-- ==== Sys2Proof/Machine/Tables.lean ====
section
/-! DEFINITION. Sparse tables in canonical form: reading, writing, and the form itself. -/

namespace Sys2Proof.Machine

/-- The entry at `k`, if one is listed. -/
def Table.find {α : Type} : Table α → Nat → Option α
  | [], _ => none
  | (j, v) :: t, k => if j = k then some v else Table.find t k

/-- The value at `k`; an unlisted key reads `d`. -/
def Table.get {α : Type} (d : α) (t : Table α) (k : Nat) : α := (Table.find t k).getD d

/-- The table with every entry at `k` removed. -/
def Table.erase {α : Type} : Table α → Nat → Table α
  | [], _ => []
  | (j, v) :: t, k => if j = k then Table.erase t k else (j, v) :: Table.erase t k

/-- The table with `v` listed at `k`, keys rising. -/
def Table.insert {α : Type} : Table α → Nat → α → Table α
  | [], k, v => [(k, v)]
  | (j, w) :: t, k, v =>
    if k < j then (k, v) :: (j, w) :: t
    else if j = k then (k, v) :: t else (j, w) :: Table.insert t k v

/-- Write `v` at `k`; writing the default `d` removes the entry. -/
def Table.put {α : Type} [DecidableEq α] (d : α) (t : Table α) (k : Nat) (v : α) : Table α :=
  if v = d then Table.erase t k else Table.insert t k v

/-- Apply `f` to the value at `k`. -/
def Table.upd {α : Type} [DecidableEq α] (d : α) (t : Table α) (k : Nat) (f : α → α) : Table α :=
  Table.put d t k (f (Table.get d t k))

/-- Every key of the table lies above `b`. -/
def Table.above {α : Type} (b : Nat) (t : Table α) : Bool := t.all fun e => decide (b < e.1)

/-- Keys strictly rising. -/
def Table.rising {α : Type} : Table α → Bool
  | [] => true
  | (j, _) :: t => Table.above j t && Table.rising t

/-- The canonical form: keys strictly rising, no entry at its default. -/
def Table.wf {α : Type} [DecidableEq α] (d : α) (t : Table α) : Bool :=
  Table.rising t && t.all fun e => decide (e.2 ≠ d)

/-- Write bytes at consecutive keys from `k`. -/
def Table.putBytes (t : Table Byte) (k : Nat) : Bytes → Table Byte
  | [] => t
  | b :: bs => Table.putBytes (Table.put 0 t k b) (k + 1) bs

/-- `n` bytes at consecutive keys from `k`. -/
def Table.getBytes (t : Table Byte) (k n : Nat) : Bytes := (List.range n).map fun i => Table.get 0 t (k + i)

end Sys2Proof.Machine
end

==

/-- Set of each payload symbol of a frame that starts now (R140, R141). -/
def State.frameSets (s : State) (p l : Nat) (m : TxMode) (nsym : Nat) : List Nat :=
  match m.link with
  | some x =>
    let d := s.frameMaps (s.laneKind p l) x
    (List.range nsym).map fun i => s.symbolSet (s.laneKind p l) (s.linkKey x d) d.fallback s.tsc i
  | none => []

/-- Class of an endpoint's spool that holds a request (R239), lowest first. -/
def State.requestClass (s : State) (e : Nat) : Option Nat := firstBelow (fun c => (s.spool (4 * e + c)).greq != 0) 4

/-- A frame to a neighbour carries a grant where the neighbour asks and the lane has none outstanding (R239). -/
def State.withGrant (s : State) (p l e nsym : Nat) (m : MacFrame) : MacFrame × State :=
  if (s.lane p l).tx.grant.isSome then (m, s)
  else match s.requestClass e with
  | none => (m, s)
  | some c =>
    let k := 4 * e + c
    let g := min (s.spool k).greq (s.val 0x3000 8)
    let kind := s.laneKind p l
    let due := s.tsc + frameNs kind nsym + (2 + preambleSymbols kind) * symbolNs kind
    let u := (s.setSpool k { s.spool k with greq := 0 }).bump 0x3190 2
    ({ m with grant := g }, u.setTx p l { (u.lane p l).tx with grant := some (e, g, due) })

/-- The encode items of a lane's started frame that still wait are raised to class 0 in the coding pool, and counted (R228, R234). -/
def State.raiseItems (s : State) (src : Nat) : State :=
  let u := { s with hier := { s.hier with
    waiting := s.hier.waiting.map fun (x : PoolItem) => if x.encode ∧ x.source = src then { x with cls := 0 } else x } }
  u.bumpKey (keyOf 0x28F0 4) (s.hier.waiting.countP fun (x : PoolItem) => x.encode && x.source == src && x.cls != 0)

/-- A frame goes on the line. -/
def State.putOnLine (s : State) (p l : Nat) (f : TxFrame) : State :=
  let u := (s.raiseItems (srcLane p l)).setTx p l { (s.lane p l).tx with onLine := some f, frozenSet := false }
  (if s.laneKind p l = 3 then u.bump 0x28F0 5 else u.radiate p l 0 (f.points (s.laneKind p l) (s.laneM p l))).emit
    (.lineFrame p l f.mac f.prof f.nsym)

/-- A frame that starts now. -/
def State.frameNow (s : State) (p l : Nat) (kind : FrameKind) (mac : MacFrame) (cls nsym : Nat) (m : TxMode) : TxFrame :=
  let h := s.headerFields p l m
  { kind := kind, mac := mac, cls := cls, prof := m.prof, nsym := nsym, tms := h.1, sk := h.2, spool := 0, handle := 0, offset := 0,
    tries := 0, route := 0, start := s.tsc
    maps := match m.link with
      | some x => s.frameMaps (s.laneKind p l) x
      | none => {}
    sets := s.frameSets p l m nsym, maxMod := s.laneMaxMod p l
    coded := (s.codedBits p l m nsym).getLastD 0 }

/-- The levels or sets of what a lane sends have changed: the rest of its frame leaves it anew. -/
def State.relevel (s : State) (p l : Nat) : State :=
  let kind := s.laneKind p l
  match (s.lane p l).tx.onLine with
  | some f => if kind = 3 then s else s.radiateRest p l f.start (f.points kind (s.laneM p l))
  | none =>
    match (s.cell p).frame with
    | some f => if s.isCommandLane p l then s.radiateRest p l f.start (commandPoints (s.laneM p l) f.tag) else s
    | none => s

=== Activity ===
There is a run of lines above from the one with "t k).getD d" to the one with "Table α → Bool"; print exactly that run, both ends included, and nothing else.

=== Task result ===
def Table.get {α : Type} (d : α) (t : Table α) (k : Nat) : α := (Table.find t k).getD d

/-- The table with every entry at `k` removed. -/
def Table.erase {α : Type} : Table α → Nat → Table α
  | [], _ => []
  | (j, v) :: t, k => if j = k then Table.erase t k else (j, v) :: Table.erase t k

/-- The table with `v` listed at `k`, keys rising. -/
def Table.insert {α : Type} : Table α → Nat → α → Table α
  | [], k, v => [(k, v)]
  | (j, w) :: t, k, v =>
    if k < j then (k, v) :: (j, w) :: t
    else if j = k then (k, v) :: t else (j, w) :: Table.insert t k v

/-- Write `v` at `k`; writing the default `d` removes the entry. -/
def Table.put {α : Type} [DecidableEq α] (d : α) (t : Table α) (k : Nat) (v : α) : Table α :=
  if v = d then Table.erase t k else Table.insert t k v

/-- Apply `f` to the value at `k`. -/
def Table.upd {α : Type} [DecidableEq α] (d : α) (t : Table α) (k : Nat) (f : α → α) : Table α :=
  Table.put d t k (f (Table.get d t k))

/-- Every key of the table lies above `b`. -/
def Table.above {α : Type} (b : Nat) (t : Table α) : Bool := t.all fun e => decide (b < e.1)

/-- Keys strictly rising. -/
def Table.rising {α : Type} : Table α → Bool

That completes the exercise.